Morality and the Individual
“Morality is the herd-instinct in the individual.” -Friedrich Nietzsche
How would someone’s morals be if they were raised in a place where one gets away with almost anything? Would they be altruistic? Would they be egocentric? How would a game of tit-for-tat look like? Who would win in a prisoner’s dilemma?
Such is the world of S- orphaned at an early age, neglected by caregivers, he grew up in the streets, or in and out of institutions, schools; never had a childhood, never a stable school where he could learn how to function in a society, or a home he could call his own.
The evident function of morality is to promote social harmony so that we’re not at each other’s throat. A moral structure for example, of rules and punishment or rewards such as medals or social validation, enables us to function as a society. According to Kohlberg, a person goes through stages of moral development from early childhood. The first is the pre-conventional level where the individual lives to avoid punishment and fulfill their self-interest.

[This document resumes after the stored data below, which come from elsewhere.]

theorem View.memoryForm_drainWords (wb k : Nat) (a : Word) (h : v.st.memoryForm) :
    (View.drainWords wb k a v).st.memoryForm := by
  induction k generalizing a v with
  | zero => exact h
  | succ k ih => exact ih _ (Memory.wf_memWrite _ _ _ _ (View.memoryForm_readRx wb h))

theorem View.memoryForm_checkStatus (h : v.st.memoryForm) : v.checkStatus.st.memoryForm :=
  State.memoryForm_of_mem (by rw [View.checkStatus_st]) h

theorem View.memoryForm_validateStatus (n : Nat) (h : v.st.memoryForm) : (v.validateStatus t n).st.memoryForm := by
  unfold View.validateStatus
  dsimp only
  split
  · exact View.wf_fail _ _ _ (View.memoryForm_checkStatus h)
  · exact View.memoryForm_checkStatus h

theorem View.memoryForm_pDrain (h : v.st.memoryForm) : (v.pDrain t).st.memoryForm := by
  refine View.memoryForm_validateStatus _ ?_
  show (if t.rxPresent then View.drainWords v.c.wb (t.len.toNat / v.c.wb) t.rx v else v).st.memoryForm
  split
  · exact View.memoryForm_drainWords _ _ _ h
  · exact h

theorem View.memoryForm_mapRxThen (h : v.st.memoryForm) : (v.mapRxThen t).st.memoryForm := by
  have asked : v.st.mapAsked.memoryForm := State.memoryForm_of_mem (by rw [State.mapAsked_eq]) h
  rcases v.mapRxThen_cases t with e | ⟨d, e⟩ | e <;> rw [e]
  · exact View.wf_fail _ _ _ (State.memoryForm_of_mem (by rw [View.unmapOwed_st]) asked)
  · exact asked
  · exact h

theorem View.memoryForm_dMap (h : v.st.memoryForm) : (v.dMap t).st.memoryForm := by
  have asked : v.st.mapAsked.memoryForm := State.memoryForm_of_mem (by rw [State.mapAsked_eq]) h
  rcases v.dMap_cases t with e | e | ⟨d, e⟩ | e <;> rw [e]
  · exact h
  · exact View.wf_fail _ _ _ asked
  · exact View.memoryForm_mapRxThen (v := (v.chunked t).mappedTx t d) asked
  · exact View.memoryForm_mapRxThen (v := v.chunked t) h

theorem View.memoryForm_dEpilog (h : v.st.memoryForm) : (v.dEpilog t).st.memoryForm := by
  have checked : ((v.onHw Hw.dEpilog).unmapOwed).checkStatus.st.memoryForm :=
    View.memoryForm_checkStatus (State.memoryForm_of_mem (by rw [View.unmapOwed_st]; rfl) h)
  unfold View.dEpilog
  dsimp only
  split
  · exact View.wf_fail _ _ _ checked
  · split
    · exact checked
    · exact checked

theorem View.memoryForm_dmaGiveUp (h : v.st.memoryForm) : v.dmaGiveUp.st.memoryForm := by
  have checked : (v.dmaAbort.unmapOwed).checkStatus.st.memoryForm :=
    View.memoryForm_checkStatus (State.memoryForm_of_mem (by rw [View.unmapOwed_st, View.dmaAbort_st]) h)
  unfold View.dmaGiveUp
  dsimp only
  split
  · exact View.wf_fail _ _ _ checked
  · exact View.wf_fail _ _ _ checked

theorem View.memoryForm_rxBeats {wb n : Nat} {a : Word} (hb : View.rxBeats wb n a v = some w) (h : v.st.memoryForm) :
    w.st.memoryForm := by
  induction n generalizing a v with
  | zero =>
    cases hb
    exact h
  | succ n ih =>
    simp only [View.rxBeats] at hb
    split at hb
    · cases hb
    · next v1 hw =>
      obtain ⟨-, -, -, wf⟩ := View.devWrite_some _ _ _ _ hw
      exact ih hb (wf (View.memoryForm_readRx wb h))

end

/-! ### The instructions -/

/-- From a memory in canonical form the meaning ends in one. -/
def KeepsForm (f : State → Out) : Prop := ∀ s, s.memoryForm → Ends State.memoryForm (f s)

section
variable {c : Byte}

theorem exec_keepsForm_of_not_mayStore {i : Instr} (hi : mayStore i = false) : KeepsForm (exec i) :=
  fun s h u hu => State.memoryForm_of_mem ((exec_effect i s u hu).mem hi) h

theorem execPDrain_keepsForm : KeepsForm (execPDrain c) := fun _ h =>
  .withTransfer h fun _ _ _ _ _ => .clocked (.next (View.memoryForm_pDrain h))

theorem execDMap_keepsForm : KeepsForm (execDMap c) := fun _ h =>
  .withTransfer h fun _ _ _ _ _ => .next (View.memoryForm_dMap h)

theorem execDWait_keepsForm : KeepsForm (execDWait c) := fun _ h =>
  .withTransfer h fun _ _ _ _ _ => .ite
    (fun _ => .ite (fun _ => .clocked (.next (View.memoryForm_dEpilog h))) fun _ => .next h)
    fun _ => .ite (fun _ => .clocked (.next (View.memoryForm_dmaGiveUp h))) fun _ => .next h

theorem execDTxdrain_keepsForm : KeepsForm (execDTxdrain c) := fun _ h =>
  .withTransfer h fun _ _ _ _ _ => .clocked (.next (by
    unfold View.dTxdrain
    split
    · exact View.memoryForm_dEpilog h
    · split
      · exact View.memoryForm_dmaGiveUp h
      · exact h))

theorem execDmaRxBeat_keepsForm {k : Byte} : KeepsForm (execDmaRxBeat k) := fun _ h =>
  .withLessee h fun _ _ _ _ => .ite
    (fun _ => by
      split
      · nofun
      · next v1 hb =>
        have h1 : v1.st.memoryForm := View.memoryForm_rxBeats hb h
        exact .next h1)
    fun _ => .next h

/-! ### Composites (R136, R160; log entry 25) -/

theorem shiftWords_keepsForm (n : Nat) : KeepsForm (shiftWords c n) := by
  induction n with
  | zero => exact fun _ h => .next h
  | succ n ih =>
    exact fun s h => .andThen (exec_keepsForm_of_not_mayStore (i := .shLoad c) rfl s h) fun s1 h1 =>
      .andThen (exec_keepsForm_of_not_mayStore (i := .shDone c) rfl s1 h1) ih

theorem lookUntilDeadline_keepsForm {p : Phase} {look : State → Out} (hl : KeepsForm look) :
    KeepsForm (lookUntilDeadline c p look) := fun s h =>
  .andThen (hl s h) fun s1 h1 => hl _ (State.memoryForm_of_mem (by rw [State.untilDeadline_eq]) h1)

theorem execXferPoll_keepsForm : KeepsForm (execXferPoll c) := fun s h =>
  .withCtrl h fun _ _ => .ite
    (fun _ => .andThen (exec_keepsForm_of_not_mayStore (i := .pArm c) rfl s h) fun s1 h1 =>
      .andThen (shiftWords_keepsForm _ s1 h1) fun s2 h2 =>
      .andThen (lookUntilDeadline_keepsForm (exec_keepsForm_of_not_mayStore (i := .pPoll c) rfl) s2 h2)
        execPDrain_keepsForm)
    fun _ => .next h

variable {kt kr : Byte}
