-- ==== Sys2Proof/Machine/Step.lean ====
section
/-! DEFINITION. The step, and the placing of one opcode-table word where the step takes its next event. -/

namespace Sys2Proof.Machine

/-- One step: at most one event is handled (00_scope R9). -/
def step (s : State) : Host.Outcome State Fault Refusal := runWork s (nextWork s)

/-- `s` with an opcode-table word offered alone at the next instant. A SEND that is still held would be taken before an
offered SEND, so for a SEND none is held. -/
def State.withFetchWord (s : State) (nbits w : Nat) : State :=
  { s with
    inbox := .instant [tableWord nbits w] :: s.inbox
    held := if priority (tableWord nbits w) = sendPriority then [] else s.held }

end Sys2Proof.Machine
end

Perhaps never having a stable relationship all throughout his childhood stunted S’s moral development onto the next stages of development. In and out of lockups and rehabs and juvenile centers, he does not show much regard for others, nor does he show the need to please others or the ability to get into a stable social contract. He has difficulty building trust; and from a deeper conversation reveals, that he feels alone in life and feels suicidal at times.
But morality has its limitation. The word morality carries a connotation, a feeling of rules and standards and criteria, a level in which morality can only bring surficial change and can only be as powerful as the powers that enforce it.
Self-integrity (more in line with the sixth stage of Kohlberg) as opposed to morality fosters the individual and not just the collective. The individual might lose their individuality if they simply adopt the moral structures given by their surroundings i.e., culture, religion, law. They might even lose or never develop the sense of what’s wrong or right and go along with the social conventions or laws that are questionable. They might simply conform to the values rather than build their own.
As an individual who discovers their own values and perception, conventional although socially accepted ways can be tyrannical, for example in the case of Galileo, he was tried for suggesting that the solar system was heliocentric, i.e., the planets revolve around the sun. The individual who moves away from the convention risks being isolated, risks their safety and even risks opposition.
But to develop as an individual, to develop a personal value that encompasses empathy and see another person as an autonomous being who just as them, is able to feel and reflect, one has to develop a form of impartial self-honest morality that doesn’t depend on rules, conventions or simply on forces outside of themselves.